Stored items
/-- R141, R142: the checksum is the fold of R140's loop over the bytes in order from the seed, its
values, and its residue: a sequence followed by its own checksum has checksum 0. -/
def Obligations.ChecksumValuesAndResidue : Prop :=
  (∀ f, checksum f = crcSeq 0xFFFF f) ∧ (∀ c, crcSeq c [] = c) ∧
  (∀ (c : BitVec 16) (b : Byte) (f : List Byte), crcSeq c (b :: f) =
    crcSeq
      (Nat.repeat (fun c : BitVec 16 => if c.getLsbD 0 then (c >>> 1) ^^^ 0xA001 else c >>> 1) 8
        (c ^^^ b.setWidth 16)) f) ∧
  checksum [] = 0xFFFF ∧ checksum [0x00] = 0x40BF ∧ checksum [0xFF] = 0x00FF ∧
  checksum [0x31, 0x32, 0x33, 0x34, 0x35, 0x36, 0x37, 0x38, 0x39] = 0x4B37 ∧
  ∀ f : List Byte, checksum (f ++ [lo8 (checksum f), hi8 (checksum f)]) = 0x0000

/-! ### The frame codec -/

/-- R150, R74, R75: build_request byte by byte. -/
def Obligations.BuildRequestLaysOutTheFrame : Prop :=
  ∀ (op : Byte) (addr : BitVec 16) (arg : List Byte), arg.length ≤ 65530 →
    let f := buildRequest op addr arg
    let n := arg.length
    f.length = n + 9 ∧ byteAt f 0 = 0x52 ∧ byteAt f 1 = 0x42 ∧
    byteAt f 2 = (n + 5) % 256 ∧ byteAt f 3 = (n + 5) / 256 ∧ byteAt f 4 = op.toNat ∧
    byteAt f 5 = addr.toNat % 256 ∧ byteAt f 6 = addr.toNat / 256 ∧
    (∀ k, k < n → f[7 + k]? = arg[k]?) ∧
    byteAt f (n + 7) + 256 * byteAt f (n + 8) = (checksum (f.take (n + 7))).toNat

/-- R153: ENCODE, refused or not. -/
def Obligations.EncodeBuildsTheRequestInTheFrameBuffer : Prop :=
  ∀ (s : State) (ig : BitVec 24), s.status.busy = false →
    (s.opcode ≠ 0x01 → s.opcode ≠ 0x02 →
      exec (.encode ig) s = .next
        { s with
          phase := .idle, frameLen := 0, status := doneStatus false false .badOpcode 0 }) ∧
    (s.opcode = 0x01 ∨ s.opcode = 0x02 → argCount s ≤ 65530 →
      let f := buildRequest s.opcode s.address s.arg
      let n := argCount s
      ∃ m : Memory, exec (.encode ig) s = .next
        { s with
          phase := .idle, fb := m
          crc := BitVec.ofNat 16 (byteAt f (n + 7) + 256 * byteAt f (n + 8))
          bufLen := BitVec.ofNat 17 (n + 9), bufPtr := 0, frameLen := BitVec.ofNat 17 (n + 9)
          status := doneStatus false false .noError 0 } ∧
        ∀ i, Memory.get m i = if i < n + 9 then f[i]? else Memory.get s.fb i)

/-- R154, R155, R202: DECODE of a buffer whose bytes are known is `decodeExpected`, R155's checks in
order on the list of bytes. -/
def Obligations.DecodeIsTheCheckOfTheBufferedBytes : Prop :=
  ∀ (s : State) (ig : BitVec 24) (f : List Byte), s.status.busy = false →
    f.length = s.bufLen.toNat → f.length ≤ 65539 → FbHolds s f →
    exec (.decode ig) s = .next (decodeExpected f s)

/-- R155, R204 on every buffer, the bytes not written since reset included: DECODE ends in its own step,
changes nothing but the registers its rule names (and the model's draw counter, log 4), and VALID says
whether it succeeded. -/
def Obligations.DecodeAlwaysEndsAndKeepsTheRest : Prop :=
  ∀ (s : State) (ig : BitVec 24), s.status.busy = false → s.bufLen.toNat ≤ 65539 →
    ∃ t, exec (.decode ig) s = .next t ∧
      t = { s with
        phase := .idle, status := t.status, frameLen := t.frameLen, rxOpcode := t.rxOpcode
        rxAddr := t.rxAddr, crc := t.crc, draws := t.draws } ∧
      t.status = doneStatus t.status.valid t.status.fields t.status.errCode 0 ∧
      (t.status.valid = true ↔ t.status.errCode = .noError) ∧
      (t.status.fields = true → t.status.valid = true)

/-- R157: DECODE writes neither FB nor BUF_LEN, and two DECODEs in a row give the same result. -/
def Obligations.DecodeTwiceIsDecodeOnce : Prop :=
  ∀ (s t : State) (ig ig' : BitVec 24) (f : List Byte), s.status.busy = false →
    f.length = s.bufLen.toNat → f.length ≤ 65539 → FbHolds s f →
    exec (.decode ig) s = .next t →
    t.fb = s.fb ∧ t.bufLen = s.bufLen ∧ exec (.decode ig') t = .next t

/-- R156: an ENCODE followed by a DECODE gives the request's fields back. -/
def Obligations.EncodeThenDecodeRoundTrips : Prop :=
  ∀ (s : State) (ig ig' : BitVec 24), s.status.busy = false →
    s.opcode = 0x01 ∨ s.opcode = 0x02 → argCount s ≤ 65530 →
    ∃ t u, exec (.encode ig) s = .next t ∧ exec (.decode ig') t = .next u ∧
      u.status.done = true ∧ u.status.err = false ∧ u.status.valid = true ∧
      u.status.fields = true ∧ u.rxOpcode = s.opcode ∧ u.rxAddr = s.address ∧
      (∀ k, k < argCount s → Memory.get u.fb (7 + k) = s.arg[k]?) ∧
      u.frameLen.toNat = argCount s + 9 ∧ u.bufLen.toNat = argCount s + 9

/-- R79, R153: ENCODE succeeds exactly when OPCODE holds a wire opcode, and then emits that byte as
frame byte 4. -/
def Obligations.EncodeEmitsOnlyTheWireOpcodes : Prop :=
  ∀ (s : State) (ig : BitVec 24), s.status.busy = false → argCount s ≤ 65530 →
    ∃ t, exec (.encode ig) s = .next t ∧
      (t.status.err = false ↔
        decode (.wire s.opcode) = .ok .wireRead ∨ decode (.wire s.opcode) = .ok .wireWrite) ∧
      (t.status.err = false → Memory.get t.fb 4 = some s.opcode)

/-- R79 as a step (log 6, the model's choice): a wire opcode is the transport's acceptance of request
frame byte 4 (R174) where that byte is the opcode's; where byte 4 is not the next to send, or is another
byte, nothing happens. Whatever its byte, a wire word is a step of R7's engine, TX_ACCEPT, or none. -/
def Obligations.WireOpcodesTransmitRequestFrameByteFour : Prop :=
  ∀ (s : State) (i : Instr) (b : Byte), (i, b) ∈ [(Instr.wireRead, 0x01), (Instr.wireWrite, 0x02)] →
    (s.phase = .tx → s.txIdx = 4 → Memory.get s.fb 4 = some b →
      exec i s = .next
        (if s.txLen = 5 then
          { s with
            transport := { s.transport with txq := s.transport.txq ++ [b] }
            txIdx := 5, idlePolls := 0, phase := .rx, bufLen := 0, frameLen := 0 }
        else
          { s with
            transport := { s.transport with txq := s.transport.txq ++ [b] }
            txIdx := 5, idlePolls := 0 })) ∧
    (s.phase ≠ .tx ∨ s.txIdx ≠ 4 ∨ (∃ c, c ≠ b ∧ Memory.get s.fb 4 = some c) →
      exec i s = .next s) ∧
    ∀ w, act (.op (.wire w)) s = act .txAccept s ∨ act (.op (.wire w)) s = .next s

/-! ### TRANSACT -/

/-- R172, R173: the acceptance of a TRANSACT. -/
def Obligations.TransactStartsTransmittingOrReceiving : Prop :=
  ∀ (s : State) (ig : BitVec 24), s.status.busy = false →
    exec (.transact ig) s = .next
      { s with
        phase := if s.bufLen = 0 then .rx else .tx
        txLen := s.bufLen.toNat, txIdx := 0, idlePolls := 0, frameLen := 0, rxOpcode := 0
        rxAddr := 0
        status :=
          { busy := true, done := false, err := false, valid := false, fields := false
            accessFault := false, rejected := false, errCode := .noError, devCode := 0 } }

/-- R174: TX_ACCEPT in phase TX: one byte of FB into T.txq, and the RX phase after the last. -/
def Obligations.AcceptSendsTheNextByte : Prop :=
  ∀ s : State, s.phase = .tx → s.txIdx < 65539 →
    ∃ (b : Byte) (n : Nat), (∀ c, Memory.get s.fb s.txIdx = some c → b = c ∧ n = s.draws) ∧
      act .txAccept s = .next
        (if s.txIdx + 1 = s.txLen then
          { s with
            transport := { s.transport with txq := s.transport.txq ++ [b] }
            txIdx := s.txIdx + 1, idlePolls := 0, phase := .rx, bufLen := 0, frameLen := 0
            draws := n }
        else
          { s with
            transport := { s.transport with txq := s.transport.txq ++ [b] }
            txIdx := s.txIdx + 1, idlePolls := 0, draws := n })

/-- R64, R68: in phase TX no agent's step but a failure changes FB while the TRANSACT runs, and what is
sent is FB's bytes in order: each step sends none, or the byte at tx_idx. -/
def Obligations.TransmittedBytesAreTheBuffersInOrder : Prop :=
  ∀ (s t : State) (e : Event), Inv s → s.phase = .tx → e.isAgent = true →
    (∀ a, e ≠ .ioFail a) → act e s = .next t → t.phase ≠ .idle →
    t.fb = s.fb ∧ t.txLen = s.txLen ∧
      ((t.txIdx = s.txIdx ∧ t.phase = .tx ∧
          t.transport.wire ++ t.transport.txq = s.transport.wire ++ s.transport.txq) ∨
        (t.txIdx = s.txIdx + 1 ∧ ∃ b, (∀ c, Memory.get s.fb s.txIdx = some c → b = c) ∧
          t.transport.wire ++ t.transport.txq = s.transport.wire ++ s.transport.txq ++ [b]))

TASK DESCRIPTION:
Write out exactly the lines that fall from the line with "### TRANSACT -/" to the line with "phase := if" in the records above, keeping both ends.

RESULT OF THE EXERCISE:
/-! ### TRANSACT -/

/-- R172, R173: the acceptance of a TRANSACT. -/
def Obligations.TransactStartsTransmittingOrReceiving : Prop :=
  ∀ (s : State) (ig : BitVec 24), s.status.busy = false →
    exec (.transact ig) s = .next
      { s with
        phase := if s.bufLen = 0 then .rx else .tx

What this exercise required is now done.